The Transportation Security Administration will remove airport body scanners that privacy advocates likened to strip searches after OSI Systems Inc. where unable to provide software to make passenger images less revealing.
TSA will end a $5 million contract with OSI’s Rapiscan unit for the software after Administrator John Pistole concluded the company couldn’t meet a congressional deadline to produce generic passenger images. 76 machines where removed from U.S. airports last year and the remaining 174 Rapiscan machines, are to shortly follow with the company absorbing the cost, said Karen Shelton Waters, the agency’s assistant administrator for acquisitions. The TSA will instead use 60 machines manufactured by L-3 Communications Holdings, the agency’s other supplier of body scanners. “It became clear to TSA they would be unable to meet our timeline,” Waters said. “As a result of that, we terminated the contract for the convenience of the government.”

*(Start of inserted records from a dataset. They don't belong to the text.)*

theorem drainRelay_of_empty (c : Config) (h : s.relayFull = false) : drainRelay c s = s :=
  if_neg (by simp [drainEnabled, h])

/-- An operation of the machine completes with the state it gives at `blockConfig`. -/
theorem exec_eq_next {i : Instr} {t : State} (h : execAt blockConfig i s = t) : exec i s = .next t :=
  h ▸ exec_eq_execAt i s

end Sys2Proof.Machine
end

/-! ## The obligations on the relay and the queue -/

section

namespace Sys2Proof.Machine

open Sys2Proof

/-- Settles O51: the queue takes all words but the last (`liveEntries_enqueueAll`), and the pops return these and one
sentinel (`popsReturn_eq`). -/
theorem overflowDropsTheNewest : Obligations.OverflowDropsTheNewest := by
  intro c s ws h hn hlen
  have hlive : liveEntries c (enqueueAll c ws s) = ws.take c.queueCap := by
    rw [liveEntries_enqueueAll ws h, liveEntries_eq_nil hn, hn, List.nil_append, Nat.sub_zero]
  have hcount : (enqueueAll c ws s).qCount = c.queueCap := by
    rw [← liveEntries_length c, hlive, List.length_take, hlen, Nat.min_eq_left (Nat.le_succ _)]
  rw [popsReturn_eq _ (enqueueAll_keeps_shape ws h), hlive, hcount, List.take_take, Nat.min_eq_right (Nat.le_succ _),
    Nat.add_sub_cancel_left, List.replicate_one]

/-- Settles O45. -/
theorem pushFillsTheRelayOrStalls : Obligations.PushFillsTheRelayOrStalls :=
  fun w _ => ⟨fun hr => exec_eq_next (pushReport_empty w rfl hr), fun hr => exec_eq_next (pushReport_full w rfl hr)⟩

/-- Settles O46. -/
theorem retryCompletesTheStalledPush : Obligations.RetryCompletesTheStalledPush :=
  fun _ hp hr => exec_eq_next (retry_of_enabled rfl hp hr)

/-- Settles O47: the drain is an enqueue of the relay word into the queue behind the emptied relay, with room or without. -/
theorem drainEnqueuesOrDrops : Obligations.DrainEnqueuesOrDrops := by
  intro s hr
  refine ⟨fun hroom => exec_eq_next ?_, fun hfull => exec_eq_next ?_⟩
  · exact (drainRelay_of_full blockConfig hr).trans (enqueue_room s.relayData hroom)
  · exact (drainRelay_of_full blockConfig hr).trans (enqueue_full s.relayData (Nat.not_lt.mpr hfull))

/-- Settles O48: the entry at the head is the slot a pop reads. -/
theorem popReturnsTheOldestOrTheSentinel : Obligations.PopReturnsTheOldestOrTheSentinel := by
  intro s
  refine ⟨fun w hn hhead => exec_eq_next ?_, fun hn => exec_eq_next (dequeue_empty hn)⟩
  have hslot : s.slot s.qHead = w := by rw [State.slot, List.getD_eq_getElem?_getD, hhead, Option.getD_some]
  exact hslot ▸ dequeue_some hn

/-- Settles O49. -/
theorem stepsNotEnabledChangeNothing : Obligations.StepsNotEnabledChangeNothing :=
  fun _ => ⟨fun h => exec_eq_next (retry_of_not_enabled rfl h), fun hr => exec_eq_next (drainRelay_of_empty blockConfig hr)⟩

end Sys2Proof.Machine
end

/-! ## The choice of a step, and a drain beside a pop -/

section
/-! Which operation a step runs (`60_exceptions.md` R253, R254), the relay and `pop_data` after a Reporter step, and how far a
drain and a pop commute (R257). -/

namespace Sys2Proof.Machine

open Sys2Proof

variable {c : Config} {s : State}

/-! ### The operation a step runs -/

/-- A step serves the head of the script. -/
theorem step_of_line {l : Line} {rest : List Line} {i : Instr} (hs : s.script = l :: rest)
    (hi : decodeLine blockConfig l = .ok i) : step s = exec i (s.withScript rest) := by
  have hline : nextLine s = some (l, s.withScript rest) := nextLine_eq_some_iff.mpr ⟨rest, hs, rfl⟩
  simp only [step, hline, hi]

theorem nextLine_nil (hs : s.script = []) : nextLine s = none := by
  simp [nextLine, hs]

theorem step_of_internalStep {i : Instr} (hs : s.script = []) (hi : internalStep blockConfig s = some i) :
    step s = exec i s := by
  simp only [step, nextLine_nil hs, hi]

theorem step_of_no_internalStep (hs : s.script = []) (hi : internalStep blockConfig s = none) : step s = .next s := by
  simp only [step, nextLine_nil hs, hi]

Airline passengers were offended by the revealing images, including those of children and the elderly. The Washington- based Electronic Privacy Information Center sued the agency in July 2010 claiming the scanners violated privacy laws and has called use of the machines equivalent to a “physically invasive strip search.”
Sanders said the Rapiscan units did their job by screening 130 million passengers, and the agency wouldn’t have acted if not for the congressional mandate for privacy software.”We are not pulling them out because they haven’t been effective, and we are not pulling them out for safety reasons,” Sanders said. “We’re pulling them out because there’s a congressional mandate.”
OSI Systems is “pleased to reach a mutually satisfactory agreement with the TSA” that will involve moving the machines to other government agencies, L-3 scanning machines rely on millimeter-wave technology, which uses radio frequencies that can find both metallic and non-metallic items. Rapiscan’s machines are based on backscatter technology, which uses low-dose X-ray radiation to detect objects under a passenger’s clothes. Under pressure from privacy advocates and some members of Congress, the TSA moved its screens to separate rooms away from airport security checkpoints. Officials monitoring the scanner images alert agents if they see a possible risk.
The agency’s strategy for handling passenger traffic relies on the capability of L-3’s millimeter-wave machines to process passengers in about half the time as Rapiscan machines, Sanders said. TSA will be getting about 60 more L-3 scanners in January and February, he said.TSA is also planning to move some scanners from airports where they’re underutilized to busier airports, Sanders said. The agency plans to expand the PreCheck program, in which passengers share personal data before going to the airport in exchange for less-invasive screening that lets them keep their belts and shoes on.